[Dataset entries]
-- ==== Sys2Proof/Machine/Field.lean ====
section
/-! DEFINITION. The field GF(2^8) and the Cauchy coefficients (40_gf256.md R110 to R118), for every GF_POLY and
CAUCHY_OFFSET. -/

namespace Sys2Proof.Machine

/-- Addition, "`gf_add(a, b) = a XOR b`" (40_gf256.md R111). -/
def gfAdd (a b : Byte) : Byte := a ^^^ b

/-- The loop of 40_gf256.md R112, `k` turns from the end, on `r`, `x` (held in 9 bits) and `y`. -/
def gfMulLoop (poly : BitVec 9) : Nat → BitVec 9 → BitVec 9 → Byte → BitVec 9
  | 0, r, _, _ => r
  | k + 1, r, x, y =>
    gfMulLoop poly k
      (if y.getLsbD 0 then r ^^^ x else r)
      (if (x <<< 1).getLsbD 8 then (x <<< 1) ^^^ poly else x <<< 1)
      (y >>> 1)

/-- Multiplication modulo the polynomial (40_gf256.md R112). -/
def gfMul (poly : BitVec 9) (a b : Byte) : Byte :=
  (gfMulLoop poly 8 0 (a.setWidth 9) b).setWidth 8

/-- The product of `acc` and the `k` successive squares `sq`, `sq²`, and so on. -/
def gfSquares (poly : BitVec 9) : Nat → Byte → Byte → Byte
  | 0, _, acc => acc
  | k + 1, sq, acc => gfSquares poly k (gfMul poly sq sq) (gfMul poly acc sq)

/-- Inverse of a nonzero byte: "It equals b^254" (40_gf256.md R113), which is b²·b⁴·…·b^128. "gf_inv(0) is not defined, and
no rule of this spec evaluates it: every use is guarded." -/
def gfInv (poly : BitVec 9) (b : Byte) : Byte := gfSquares poly 7 (gfMul poly b b) 1

/-- Division by a nonzero byte (40_gf256.md R114). -/
def gfDiv (poly : BitVec 9) (a b : Byte) : Byte := gfMul poly a (gfInv poly b)

/-- `den(row, col) = row XOR ((col + CAUCHY_OFFSET) mod 256)` (40_gf256.md R117). -/
def den (cfg : Config) (row col : Byte) : Byte := row ^^^ (col + cfg.cauchyOffset)

/-- `cauchy(row, col) = gf_inv(den(row, col))`, where den is not 0 (40_gf256.md R117). -/
def cauchy (cfg : Config) (row col : Byte) : Byte := gfInv cfg.gfPoly (den cfg row col)

/-- The coefficient of a row for the column byte `col`: 1 for the parity row (40_gf256.md R118). -/
def coefCol (cfg : Config) (row col : Byte) : Byte := if row = 0 then 1 else cauchy cfg row col

/-- The column byte of sequence `s` is s mod 256 (41_rowgen_encoder.md R149). -/
def columnByte (s : Nat) : Byte := BitVec.ofNat 8 s

/-- `coef(row, s)` (40_gf256.md R118). -/
def coef (cfg : Config) (row : Byte) (s : Nat) : Byte := coefCol cfg row (columnByte s)

/-- Whether a coefficient of `row` at the column byte `col` is degenerate: row ≠ 0 and den = 0 (40_gf256.md R117). -/
def degenerateAt (cfg : Config) (row col : Byte) : Bool := row != 0 && den cfg row col == 0

/-- Element by element addition of two arrays of one length. -/
def addRow (xs ys : List Byte) : List Byte := List.zipWith gfAdd xs ys

/-- `gf_mul(c, X)` on an array, element by element (00_scope.md R12). -/
def scaleRow (poly : BitVec 9) (c : Byte) (xs : List Byte) : List Byte := xs.map (gfMul poly c)

end Sys2Proof.Machine
end

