-- ==== Sys2Proof/Certificates/Slice0/Obligations.lean ====
section
/-! DEFINITION. The statements for the provers: what the commands, the registers, the bus, reset and the machine as a whole
do, each from the rule of spec/ that its docstring names. -/

open Sys2Proof Sys2Proof.Machine

/-! What the spec writes out, apart from the model's own functions: the statements compare the model with these. -/

/-- The byte `(s mod 256 + CAUCHY_OFFSET) mod 256` that a row byte meets at sequence `q`: den is 0 where the row equals it
(40_gf256.md R117 and R118). -/
def columnAt (cfg : Config) (q : Nat) : Byte := BitVec.ofNat 8 (q % 256 + cfg.cauchyOffset.toNat)

/-- `coef(row, s)`: 1 for row 0, and else the inverse of row XOR (s mod 256 + CAUCHY_OFFSET) (40_gf256.md R117 and R118). -/
def coefAt (cfg : Config) (row : Byte) (q : Nat) : Byte :=
  if row = 0 then 1 else gfInv cfg.gfPoly (row ^^^ columnAt cfg q)

/-- `Prefixed(addr, len)[k]`: the low byte of the length, its high byte, the payload, then zeros (20_memory.md R66). -/
def prefixedByte (m : Memory) (addr len : Nat) : Nat → Byte
  | 0 => BitVec.ofNat 8 (len % 256)
  | 1 => BitVec.ofNat 8 (len / 256)
  | k + 2 => if k < len then m.read (addr + k) else 0

/-! The fields of the problem at `d` in PMEM, by the offsets of 20_memory.md R67 to R71: row entry `i`, column entry `j` of a
problem with `r` rows, received entry `k` of one with `r` rows and `c` columns. -/

/-- START of row entry `i`. -/
def startOf (m : Memory) (d i : Nat) : Nat := m.readLE (d + 8 + 24 * i) 8

/-- COUNT of row entry `i`. -/
def countOf (m : Memory) (d i : Nat) : Nat := m.readLE (d + 8 + 24 * i + 8) 2

/-- ROW of row entry `i`. -/
def rowOf (m : Memory) (d i : Nat) : Byte := m.read (d + 8 + 24 * i + 10)

/-- PADDR of row entry `i`. -/
def paddrOf (m : Memory) (d i : Nat) : Nat := m.readLE (d + 8 + 24 * i + 12) 4

/-- PLEN of row entry `i`. -/
def plenOf (m : Memory) (d i : Nat) : Nat := m.readLE (d + 8 + 24 * i + 16) 2

/-- SEQ of column entry `j`. -/
def lostOf (m : Memory) (d r j : Nat) : Nat := m.readLE (d + 8 + 24 * r + 16 * j) 8

/-- DST of column entry `j`. -/
def dstOf (m : Memory) (d r j : Nat) : Nat := m.readLE (d + 8 + 24 * r + 16 * j + 8) 4

/-- SEQ of received entry `k`. -/
def receivedOf (m : Memory) (d r c k : Nat) : Nat := m.readLE (d + 8 + 24 * r + 16 * c + 16 * k) 8

/-- ADDR of received entry `k`. -/
def receivedAddrOf (m : Memory) (d r c k : Nat) : Nat := m.readLE (d + 8 + 24 * r + 16 * c + 16 * k + 8) 4

/-- LEN of received entry `k`. -/
def receivedLenOf (m : Memory) (d r c k : Nat) : Nat := m.readLE (d + 8 + 24 * r + 16 * c + 16 * k + 12) 2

• _WHAT TO DO_:
Copy the entries above exactly, but only from the line holding "with these. -/" through the line holding "PADDR of row", both included.

• _WORKED SOLUTION_:
/-! What the spec writes out, apart from the model's own functions: the statements compare the model with these. -/

/-- The byte `(s mod 256 + CAUCHY_OFFSET) mod 256` that a row byte meets at sequence `q`: den is 0 where the row equals it
(40_gf256.md R117 and R118). -/
def columnAt (cfg : Config) (q : Nat) : Byte := BitVec.ofNat 8 (q % 256 + cfg.cauchyOffset.toNat)

/-- `coef(row, s)`: 1 for row 0, and else the inverse of row XOR (s mod 256 + CAUCHY_OFFSET) (40_gf256.md R117 and R118). -/
def coefAt (cfg : Config) (row : Byte) (q : Nat) : Byte :=
  if row = 0 then 1 else gfInv cfg.gfPoly (row ^^^ columnAt cfg q)

/-- `Prefixed(addr, len)[k]`: the low byte of the length, its high byte, the payload, then zeros (20_memory.md R66). -/
def prefixedByte (m : Memory) (addr len : Nat) : Nat → Byte
  | 0 => BitVec.ofNat 8 (len % 256)
  | 1 => BitVec.ofNat 8 (len / 256)
  | k + 2 => if k < len then m.read (addr + k) else 0

/-! The fields of the problem at `d` in PMEM, by the offsets of 20_memory.md R67 to R71: row entry `i`, column entry `j` of a
problem with `r` rows, received entry `k` of one with `r` rows and `c` columns. -/

/-- START of row entry `i`. -/
def startOf (m : Memory) (d i : Nat) : Nat := m.readLE (d + 8 + 24 * i) 8

/-- COUNT of row entry `i`. -/
def countOf (m : Memory) (d i : Nat) : Nat := m.readLE (d + 8 + 24 * i + 8) 2

/-- ROW of row entry `i`. -/
def rowOf (m : Memory) (d i : Nat) : Byte := m.read (d + 8 + 24 * i + 10)

/-- PADDR of row entry `i`. -/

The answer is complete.